The funding rate is published with timestamps and signification (positive/negative); its integration into the strategy impacts the daily holding cost, especially at high leverage. In the case of cross-platform arbitrage (dYdX, 2021; GMX, 2021), funding discrepancies in similar markets signal the need to roll over positions to minimize costs.
How to monitor liquidation risk and mark/index price discrepancies?
Liquidation risk depends on leverage and the current mark price relative to the liquidation level; the API returns these levels and triggers alerts when approaching them. Mark/index discrepancies can cause „false liquidations” during periods of volatility (FIA Market Volatility Insights, 2022), so monitoring both price sources reduces operational errors in the strategy.
How to compare SparkDEX perp data with GMX/dYdX for arbitrage?
Comparing funding, open interest, spreads, and price update frequency between platforms reveals divergences suitable for cross-exchange positions. In the practical example of FLR-perp, if SparkDEX spark-dex.org shows higher open interest with more stable funding, rolling over positions reduces the cost while complying with collateral and margin restrictions (IOSCO Margin Standards, 2018).
How to set up and monitor dTWAP orders via API without unnecessary slippage?
dTWAP (discrete Time-Weighted Average Price) distributes large orders over time, reducing market impact; the API creates a schedule, interval, and chunk size, as well as statuses and cancellations.
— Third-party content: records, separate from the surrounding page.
-- ==== Sys2Proof/Laws/KeepsBlocks.lean ====
section
/-! SUPPORT. What the operations of Machine/Blocks.lean keep of a state. -/

namespace Sys2Proof.Machine

theorem cancelStaging_keeps {a s : State} {v : Nat} (h : Keeps a s) : Keeps a (cancelStaging s v) := by
  unfold cancelStaging
  try dsimp only
  repeat' first
    | (with_reducible first
        | assumption | exact Keeps.refl _ | apply dropReserve_keeps | apply setSlot_keeps | apply modJob_keeps
        | apply foldl_keeps | apply foldl_fst_keeps)
    | intro _
    | (with_reducible first | apply ite_keeps)
    | split

theorem faultVolume_keeps {a s : State} {v : Nat} {cause : Nat} (h : Keeps a s) : Keeps a (faultVolume s v cause) := by
  unfold faultVolume
  try dsimp only
  repeat' first
    | (with_reducible first
        | assumption | exact Keeps.refl _ | apply modJob_keeps | apply cancelStaging_keeps | apply setVolState_keeps
        | apply modVol_keeps | apply volDone_keeps | apply foldl_keeps | apply foldl_fst_keeps)
    | intro _

theorem endRunning_keeps {a s : State} {v : Nat} {status : Nat} {f : Step → Step} (h : Keeps a s) : Keeps a
    (endRunning s v status f) := by
  unfold endRunning
  try dsimp only
  repeat' first
    | (with_reducible first | assumption | exact Keeps.refl _ | apply endStep_keeps | apply modStep_keeps)
    | intro _
    | split

theorem faultSpine_keeps {a s : State} {v : Nat} (h : Keeps a s) : Keeps a (faultSpine s v) := by
  unfold faultSpine
  try dsimp only
  repeat' first
    | (with_reducible first | assumption | exact Keeps.refl _ | apply endRunning_keeps | apply faultVolume_keeps)

theorem spineRead_keeps {a s : State} {v : Nat} {k : State → State} (h : Keeps a s) (hkk : ∀ s, Keeps a s → Keeps a
    (k s)) : Keeps a (spineRead s v k) := by
  unfold spineRead
  try dsimp only
  repeat' first
    | (with_reducible first | assumption | exact Keeps.refl _ | apply faultSpine_keeps | apply hkk)
    | intro _
    | (with_reducible first | apply ite_keeps)

theorem gated_keeps {a s : State} {c : Nat} {g : Gate} {v : Nat} {fail : State → Nat → State} {run : State → State}
    (h : Keeps a s) (hkfail : ∀ s x0, Keeps a s → Keeps a (fail s x0)) (hkrun : ∀ s, Keeps a s → Keeps a (run s)) :
    Keeps a (gated s c g v fail run) := by
  unfold gated
  split
  · exact h
  · exact setStage_keeps h
  · exact hkfail _ _ h
  · exact hkrun _ (spineRead_keeps h fun _ => id)

theorem withVol_keeps {a s : State} {c : Nat} {op : Nat} {bad : State → Rec64 → Option Nat}
    {run : State → Claim → Nat → State} (h : Keeps a s) (hrun : ∀ u0 u1 u2, Keeps a u0 → Keeps a (run u0 u1 u2)) :
    Keeps a (withVol s c op bad run) := by
  unfold withVol
  try dsimp only
  repeat' first
    | (with_reducible first
        | assumption | exact Keeps.refl _ | apply withClaim_keeps | apply volDone_keeps | apply gated_keeps
        | apply hrun)
    | intro _
    | (with_reducible first | apply ite_keeps)
    | split

theorem writeBackLeaf_keeps {a s : State} {v : Nat} {i : Nat} (h : Keeps a s) : Keeps a (writeBackLeaf s v i) := by
  unfold writeBackLeaf
  try dsimp only
  repeat' first
    | (with_reducible first | assumption | exact Keeps.refl _ | apply tierPass_keeps | apply copyToPark_keeps)
    | intro _
    | (with_reducible first | apply ite_keeps)

theorem startWriteBack_keeps {a s : State} {v : Nat} {claim : Option Nat} {park : Bool} (h : Keeps a s) : Keeps a
    (startWriteBack s v claim park) := by
  unfold startWriteBack
  try dsimp only
  repeat' first
    | (with_reducible first | assumption | exact Keeps.refl _ | apply modJob_keeps | apply modVol_keeps)

theorem dueWriteBack_keeps {a s : State} {v : Nat} (h : Keeps a s) : Keeps a (dueWriteBack s v) := by
  unfold dueWriteBack
  try dsimp only
  repeat' first
    | (with_reducible first | assumption | exact Keeps.refl _ | apply startWriteBack_keeps)
    | intro _
    | (with_reducible first | apply ite_keeps)

theorem commitCopy_keeps {a s : State} {v : Nat} {i : Nat} {fill : Nat} (h : Keeps a s) : Keeps a (commitCopy s v i fill)
    := by
  unfold commitCopy
  try dsimp only
  repeat' first
    | (with_reducible first | assumption | exact Keeps.refl _ | apply setShadow_keeps | apply setLeaf_keeps)
    | intro _
    | (with_reducible first | apply ite_keeps)

theorem releaseHead_keeps {a s : State} {v : Nat} {q : Nat × Dword × Dword × Word} (h : Keeps a s) : Keeps a
    (releaseHead s v q) := by
  unfold releaseHead
  try dsimp only
  repeat' first
    | (with_reducible first
        | assumption | exact Keeps.refl _ | apply modJob_keeps | apply setSlot_keeps | apply freeEntry_keeps)
    | intro _
    | (with_reducible first | apply ite_keeps)

theorem commitWriteBack_keeps {a s : State} {v : Nat} {w : WriteBack} (h : Keeps a s) : Keeps a
    (commitWriteBack s v w) := by
  unfold commitWriteBack
  try dsimp only
  repeat' first
    | (with_reducible first
        | assumption | exact Keeps.refl _ | apply byPair_keeps | apply commitCopy_keeps | apply modJob_keeps
        | apply modVol_keeps | apply releaseHead_keeps | apply foldl_keeps | apply foldl_fst_keeps)
    | intro _
    | split

theorem reserveStage_keeps {a s t : State} {v : Nat} {i : Nat} {k : Nat} {y : Reserve}
    (e : reserveStage s v i k = .ok (y, t)) (h : Keeps a s) : Keeps a t := by
  unfold reserveStage at e
  try dsimp only at e
  repeat' split at e
  all_goals
    repeat' first
      | (with_reducible first | assumption | exact Keeps.refl _)
      | refine reserveLeaf_keeps (by assumption) ?_
      | refine reserveSlot_keeps (by assumption) ?_

theorem reserveAll_keeps {a s t : State} {v k : Nat} {l : List Nat} {q r : List (Nat × Reserve)}
    (e : reserveAll v l k q s = .ok (r, t)) (h : Keeps a s) : Keeps a t := by
  induction l generalizing k q s with
  | nil => cases e; exact h
  | cons i l ih =>
    unfold reserveAll at e
    split at e
    · cases e
    · exact ih e (reserveStage_keeps (by assumption) h)

theorem stageLeaf_keeps {a s : State} {v : Nat} {i : Nat} {r : Reserve} (h : Keeps a s) : Keeps a
    (stageLeaf s v i r) := by
  unfold stageLeaf
  try dsimp only
  repeat' first
    | (with_reducible first
        | assumption | exact Keeps.refl _ | apply tierPass_keeps | apply tierCopy_keeps | apply copyToNear_keeps
        | apply setShadow_keeps | apply giveBack_keeps | apply setLeaf_keeps | apply sgenUp_keeps
        | apply recount_keeps)
    | intro _
    | (with_reducible first | apply ite_keeps)

theorem stageOne_keeps {a s : State} {v : Nat} {i : Nat} (h : Keeps a s) : Keeps a (stageOne s v i) := by
  unfold stageOne
  try dsimp only
  repeat' first
    | (with_reducible first
        | assumption | exact Keeps.refl _ | apply modJob_keeps | apply dropReserve_keeps | apply stageLeaf_keeps)
    | intro _
    | (with_reducible first | apply ite_keeps)
    | split

theorem stageWanted_keeps {a s t : State} {v : Nat} {i : Nat} (e : stageWanted s v i = .ok t) (h : Keeps a s) :
    Keeps a t := by
  unfold stageWanted at e
  dsimp only at e
  split at e
  · cases e; exact h
  · split at e <;> cases e
    exact modJob_keeps (reserveStage_keeps (by assumption) h)

theorem nearToPark_keeps {a s : State} {v : Nat} {sel : Nat → Dword → Bool} (h : Keeps a s) : Keeps a
    (nearToPark s v sel) := by
  unfold nearToPark
  try dsimp only
  repeat' first
    | (with_reducible first
        | assumption | exact Keeps.refl _ | apply byPair_keeps | apply giveBack_keeps | apply setLeaf_keeps
        | apply recount_keeps)
    | intro _

theorem dropReserves_keeps {a s : State} {v : Nat} (h : Keeps a s) : Keeps a (dropReserves s v) := by
  unfold dropReserves
  try dsimp only
  repeat' first
    | (with_reducible first
        | assumption | exact Keeps.refl _ | apply dropReserve_keeps | apply freeEntry_keeps | apply modJob_keeps
        | apply foldl_keeps | apply foldl_fst_keeps)
    | intro _

theorem settleVolume_keeps {a s : State} {v : Nat} (h : Keeps a s) : Keeps a (settleVolume s v) := by
  unfold settleVolume
  try dsimp only
  repeat' first
    | (with_reducible first
        | assumption | exact Keeps.refl _ | apply setVolState_keeps | apply modVol_keeps | apply modJob_keeps
        | apply cancelStaging_keeps | apply dropReserves_keeps | apply nearToPark_keeps | apply startWriteBack_keeps
        | apply foldl_keeps | apply foldl_fst_keeps)
    | intro _
    | (with_reducible first | apply ite_keeps)
    | split
    | (with_reducible first | apply other_keeps)

theorem dropLost_keeps {a s : State} {v : Nat} (h : Keeps a s) : Keeps a (dropLost s v) := by
  unfold dropLost
  try dsimp only
  repeat' first
    | (with_reducible first
        | assumption | exact Keeps.refl _ | apply dropReserve_keeps | apply modJob_keeps | apply setSlot_keeps
        | apply foldl_keeps | apply foldl_fst_keeps)
    | intro _
    | (with_reducible first | apply ite_keeps)
    | split

theorem settleLost_keeps {a s : State} {v : Nat} (h : Keeps a s) : Keeps a (settleLost s v) := by
  unfold settleLost
  try dsimp only
  repeat' first
    | (with_reducible first
        | assumption | exact Keeps.refl _ | apply refill_keeps | apply dropLost_keeps | apply nearToPark_keeps
        | apply endRunning_keeps | apply faultVolume_keeps)
    | intro _
    | (with_reducible first | apply ite_keeps)

theorem settleAll_keeps {a s : State}  (h : Keeps a s) : Keeps a (settleAll s) := by
  unfold settleAll
  try dsimp only
  repeat' first
    | (with_reducible first | assumption | exact Keeps.refl _ | apply settleLost_keeps | apply foldl_keeps)

end Sys2Proof.Machine
end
The TWAP methodology is described in the institutional execution literature (ITG Execution Studies, 2014) and works best in markets with moderate liquidity.
What window and interval parameters are important to choose for dTWAP?
The choice of window and step depends on volatility and depth: short intervals increase the likelihood of slippage, while long intervals increase the risk of price drift. In the 50,000 USDT FLR case, a 30-60-minute distribution with dynamic chunk adjustments based on volatility (GARCH indicators, 2006) reduces the average slippage cost.
How to receive notifications about execution and what to do if intervals are missed?
Subscribing to execution events via WebSockets and webhooks captures every fragment; when an interval is missed, retries and schedule recalculations are applied. Operational alerting practices align with accepted patterns of event-driven architectures (Martin Fowler, 2017), improving observability and reporting quality.
How does dTWAP differ from Market and dLimit when working with large orders?
Market executes instantly but increases impact at low depths; dLimit is triggered by a price condition, risking incomplete execution. dTWAP balances price and fill, reducing short-term price volatility—a key advantage for portfolio rebalancing and treasury transactions (CFA Institute Best Execution, 2018).
How to track the status of the cross-chain Bridge via API and integrate data into BI reports?
The Bridge API provides confirmation statuses (pending/confirmed/failed), delays, and transaction identifiers, which are critical for cross-chain risks. For BI reporting in Azerbaijan, storing transaction history, positions, and commission income in accordance with common data transparency standards (OECD Transparency Reports, 2021) is useful, facilitating tax preparation.
What types of statuses and delays are available in the Bridge API?
Statuses include block height confirmations and the number of required confirmations; latencies reflect the real network and possible reorganizations. In the case of stuck transactions, a retracement policy and tx-hash deduplication reduce operational risks, consistent with distributed systems reliability practices (ACM Queue, 2016).
How to export TVL/volume/perp metrics to Power BI/Tables?
Exports are processed as paginated JSON with timestamps and market IDs, then connected to Power BI via HTTP connectors; pool aggregations are built using standard DAX measures (Microsoft, 2015). In the weekly reporting case, the dashboard combines TVL, fee APR, and funding, providing an overview of LP profitability and the cost of a per-pip position.